### Supplied information:
/-- When stagehand l can issue the word: a conditional branch whose condition on its two registers holds sets pc to pc +
OFF and takes two cycles, otherwise pc moves on; JAL writes pc + 1 to D (2 cycles on) and jumps to pc + IMM; JR writes
pc + 1 to D and jumps to sA + IMM, sA as it was at issue; LOOP with a count of 0 skips its body, with another count
starts the loop over the next IMM instructions; HALT halts the stagehand with its loop ended. The branches, LOOP and
HALT change nothing else of the stagehand, JAL and JR no other register; none changes anything else of the machine.
(spec/05_stagehands.md Table 5.2; spec/05_stagehands.md Table 5.3) -/
def Obligations.BranchesAndJumps : Prop :=
  (∀ (mk : Fin 6144 → Instr) (opc : Nat) (cond : Word → Word → Bool), (mk, opc, cond) ∈ branchRows →
    ∀ (s : State) (l : Fin 6144) (f : ShFields), Issues s l opc f →
      ∃ t, Machine.exec (mk l) s = .next t ∧ OnlyHand s t l ∧
        t.hand l = (if cond ((s.issuer l).getS f.d) ((s.issuer l).getS f.a) then
          { s.issuer l with pc := pcPlus (s.issuer l).pc f.imm, issue := s.issueAt l + 2 } else (s.issuing l).nextPc)) ∧
  (∀ (s : State) (l : Fin 6144) (f : ShFields),
    (∀ (mk : Fin 6144 → Instr) (opc target : Nat),
      (mk, opc, target) ∈ [(Instr.jal, 0x26, pcPlus (s.issuer l).pc f.imm19),
        (Instr.jr, 0x27, pcPlus ((s.issuer l).getS f.a).toNat f.imm)] →
      Issues s l opc f → ∃ t, Machine.exec (mk l) s = .next t ∧ OnlyHand s t l ∧ (t.hand l).pc = target ∧
        (t.hand l).loop = (s.hand l).loop ∧ (t.hand l).issue = s.issueAt l + 2 ∧ sameRun (s.hand l) (t.hand l) ∧
        PutsS (s.handAt l (s.issueAt l + 2)) (t.handAt l (s.issueAt l + 2)) f.d (BitVec.ofNat 32 ((s.issuer l).pc + 1))) ∧
    (Issues s l 0x28 f → ∃ t, Machine.exec (.loop l) s = .next t ∧ OnlyHand s t l ∧
      t.hand l = (if (s.issuer l).getS f.a = 0 then { s.issuing l with pc := (s.issuer l).pc + f.imm.toNat + 1 }
        else { s.issuing l with
          pc := (s.issuer l).pc + 1
          loop := some { first := (s.issuer l).pc + 1, last := (s.issuer l).pc + f.imm.toNat, left := ((s.issuer l).getS f.a).toNat } })) ∧
    (Issues s l 0x2F f → ∃ t, Machine.exec (.halt l) s = .next t ∧ OnlyHand s t l ∧
      t.hand l = { s.issuing l with running := false, loop := none }))

/-- A NOP changes no register, no flag and nothing else but the program counter and the loop in progress: without a loop,
or before its last instruction, pc goes up by one; at the last instruction of a loop with more than one pass left, pc
goes to the loop's first instruction with one pass less; with one pass left the loop ends and pc goes up by one
(R137). CLRFL moves on in the same way and clears, one cycle on, each sticky flag whose bit of sA is 1.
(spec/05_stagehands.md) -/
def Obligations.NopMovesOnAndLoopsRepeat : Prop :=
  ∀ (s : State) (l : Fin 6144) (f : ShFields),
    (Issues s l 0x7B f → ∃ t, Machine.exec (.nop l) s = .next t ∧ OnlyHand s t l ∧ MovedOn s t l ∧
      PutsNothing (s.handAt l (s.issueAt l + 1)) (t.handAt l (s.issueAt l + 1)) ∧
      ((s.hand l).loop = none → (t.hand l).pc = (s.hand l).pc + 1 ∧ (t.hand l).loop = none) ∧
      (∀ k, (s.hand l).loop = some k → (s.hand l).pc ≠ k.last → (t.hand l).pc = (s.hand l).pc + 1 ∧ (t.hand l).loop = some k) ∧
      (∀ k, (s.hand l).loop = some k → (s.hand l).pc = k.last → 1 < k.left →
        (t.hand l).pc = k.first ∧ (t.hand l).loop = some { k with left := k.left - 1 }) ∧
      (∀ k, (s.hand l).loop = some k → (s.hand l).pc = k.last → k.left ≤ 1 →
        (t.hand l).pc = (s.hand l).pc + 1 ∧ (t.hand l).loop = none)) ∧
    (Issues s l 0x71 f → ∃ t, Machine.exec (.clrfl l) s = .next t ∧ OnlyHand s t l ∧ MovedOn s t l ∧
      sameScalars (s.handAt l (s.issueAt l + 1)) (t.handAt l (s.issueAt l + 1)) ∧
      sameVectors (s.handAt l (s.issueAt l + 1)) (t.handAt l (s.issueAt l + 1)) ∧
      samePredicates (s.handAt l (s.issueAt l + 1)) (t.handAt l (s.issueAt l + 1)) ∧
      ∀ i, i < 5 → (t.handAt l (s.issueAt l + 1)).flags.getLsbD i =
        ((s.handAt l (s.issueAt l + 1)).flags.getLsbD i && !((s.issuer l).getS f.a).getLsbD i))

/-- For LB, LBU, LH, LHU and LW, and for VLD and VLDH: when stagehand l can issue the word, and the bytes at its register
A plus IMM (times the size unit of the vector forms) lie in the scratchpad quota, are aligned and hold no bit error,
the command completes; from the latency of Table 5.4 on (with no wait for a bank, which puts it off) register D reads
their little-endian value, sign- or zero-extended (VLDH leaves the upper half zero), and every other register and the
sticky flags read as they would without it; pc moves on and nothing else of the machine changes.
(spec/05_stagehands.md Table 5.3; spec/05_stagehands.md Table 5.4; spec/06_scratchpad_and_grid.md) -/
def Obligations.LoadsReadTheScratchpad : Prop :=
  (∀ (mk : Fin 6144 → Instr) (opc n : Nat) (sgn : Bool), (mk, opc, n, sgn) ∈ loadRows →
    ∀ (s : State) (l : Fin 6144) (f : ShFields), Issues s l opc f → Accessible s l (s.shOff l f 1) n →
      ∃ t, Machine.exec (mk l) s = .next t ∧ OnlyHand s t l ∧ MovedOn s t l ∧
        PutsS (s.handAt l (s.issueAt l + shMemLatency opc l [s.shOff l f 1]))
          (t.handAt l (s.issueAt l + shMemLatency opc l [s.shOff l f 1])) f.d
          (if sgn then BitVec.ofInt 32 (signed (8 * n) (leNat (s.bytes (spAddr (handBay l) (s.shOff l f 1)) n)))
           else BitVec.ofNat 32 (leNat (s.bytes (spAddr (handBay l) (s.shOff l f 1)) n)))) ∧
  (∀ (mk : Fin 6144 → Instr) (opc n : Nat), (mk, opc, n) ∈ [(Instr.vld, 0x38, 64), (Instr.vldh, 0x3A, 32)] →
    ∀ (s : State) (l : Fin 6144) (f : ShFields), Issues s l opc f → Accessible s l (s.shOff l f n) n →
      ∃ t, Machine.exec (mk l) s = .next t ∧ OnlyHand s t l ∧ MovedOn s t l ∧
        PutsV (s.handAt l (s.issueAt l + shMemLatency opc l [s.shOff l f n]))
          (t.handAt l (s.issueAt l + shMemLatency opc l [s.shOff l f n])) f.d
          (BitVec.ofNat 512 (leNat (s.bytes (spAddr (handBay l) (s.shOff l f n)) n))) 0)

/-- For SB, SH, SW, VST and VSTH: when stagehand l can issue the word and the bytes stored to lie in the scratchpad quota,
aligned and in words without bit errors, the command completes: the bytes at register A plus IMM times the size unit
read as the low bytes of register D, little-endian, every other byte of the data space reads as before and no word
gains a bit error, no register of the stagehand and no flag changes but pc, which moves on, and nothing else of the
machine changes (corrections waiting to be written back to the row stored to are dropped). (spec/05_stagehands.md
Table 5.3; spec/06_scratchpad_and_grid.md) -/
def Obligations.StoresWriteTheirBytesOnly : Prop :=
  ∀ (mk : Fin 6144 → Instr) (opc n unit : Nat) (val : Stagehand → ShFields → List Byte), (mk, opc, n, unit, val) ∈ storeRows →
    ∀ (s : State) (l : Fin 6144) (f : ShFields), Issues s l opc f → Accessible s l (s.shOff l f unit) n →
      ∃ t, Machine.exec (mk l) s = .next t ∧ OnlyStore s t l ∧ MovedOn s t l ∧
        (∀ i, i < n → t.byte (spAddr (handBay l) (s.shOff l f unit) + i) = (val (s.issuer l) f).getD i 0) ∧
        (∀ a, (a < spAddr (handBay l) (s.shOff l f unit) ∨ spAddr (handBay l) (s.shOff l f unit) + n ≤ a) → t.byte a = s.byte a) ∧
        (∀ w, sget 0 t.memErr w = sget 0 s.memErr w) ∧ PutsNothing (s.issuer l) (t.hand l)

/-- When stagehand l can issue the word and the word of each lane, at sB + 4 × INT32 lane i of vA, lies aligned in the
scratchpad quota and holds no bit error, both commands complete. VGATHER: from the latency of Table 5.4 on (with no
wait for a bank) INT32 lane i of vD reads the word of lane i, every other register and the flags read as without it,
and nothing else changes but pc. VSCATTER: the word of lane i reads as INT32 lane i of vD unless a higher lane names
the same word (R139), every other byte reads as before, and no register or flag changes but pc. (spec/05_stagehands.md
Table 5.3; spec/05_stagehands.md Table 5.4) -/
def Obligations.LanesGatherAndScatter : Prop :=
  ∀ (s : State) (l : Fin 6144) (f : ShFields),
    (∀ o ∈ laneOffsets (s.issuer l) f, Accessible s l o 4) →
    (Issues s l 0x3C f → ∃ t, Machine.exec (.vgather l) s = .next t ∧ OnlyHand s t l ∧ MovedOn s t l ∧
      PutsV (s.handAt l (s.issueAt l + shMemLatency 0x3C l (laneOffsets (s.issuer l) f)))
        (t.handAt l (s.issueAt l + shMemLatency 0x3C l (laneOffsets (s.issuer l) f))) f.d
        (vec32 ((laneOffsets (s.issuer l) f).map (fun o => BitVec.ofNat 32 (leNat (s.bytes (spAddr (handBay l) o) 4))))) 0) ∧
    (Issues s l 0x3D f → ∃ t, Machine.exec (.vscatter l) s = .next t ∧ OnlyStore s t l ∧ MovedOn s t l ∧
      PutsNothing (s.issuer l) (t.hand l) ∧ (∀ w, sget 0 t.memErr w = sget 0 s.memErr w) ∧
      (∀ a, (∀ o ∈ laneOffsets (s.issuer l) f, a < spAddr (handBay l) o ∨ spAddr (handBay l) o + 4 ≤ a) → t.byte a = s.byte a) ∧
      ∀ i, i < 16 →
        (∀ j, i < j → j < 16 → (laneOffsets (s.issuer l) f).getD j 0 ≠ (laneOffsets (s.issuer l) f).getD i 0) →
        t.bytes (spAddr (handBay l) ((laneOffsets (s.issuer l) f).getD i 0)) 4 = toLE 4 (lane32 ((s.issuer l).getV f.d) i).toNat)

### Assigned task:
Every line of the listing that includes the word "memErr" must be copied.

### Response area:
        (∀ w, sget 0 t.memErr w = sget 0 s.memErr w) ∧ PutsNothing (s.issuer l) (t.hand l)
      PutsNothing (s.issuer l) (t.hand l) ∧ (∀ w, sget 0 t.memErr w = sget 0 s.memErr w) ∧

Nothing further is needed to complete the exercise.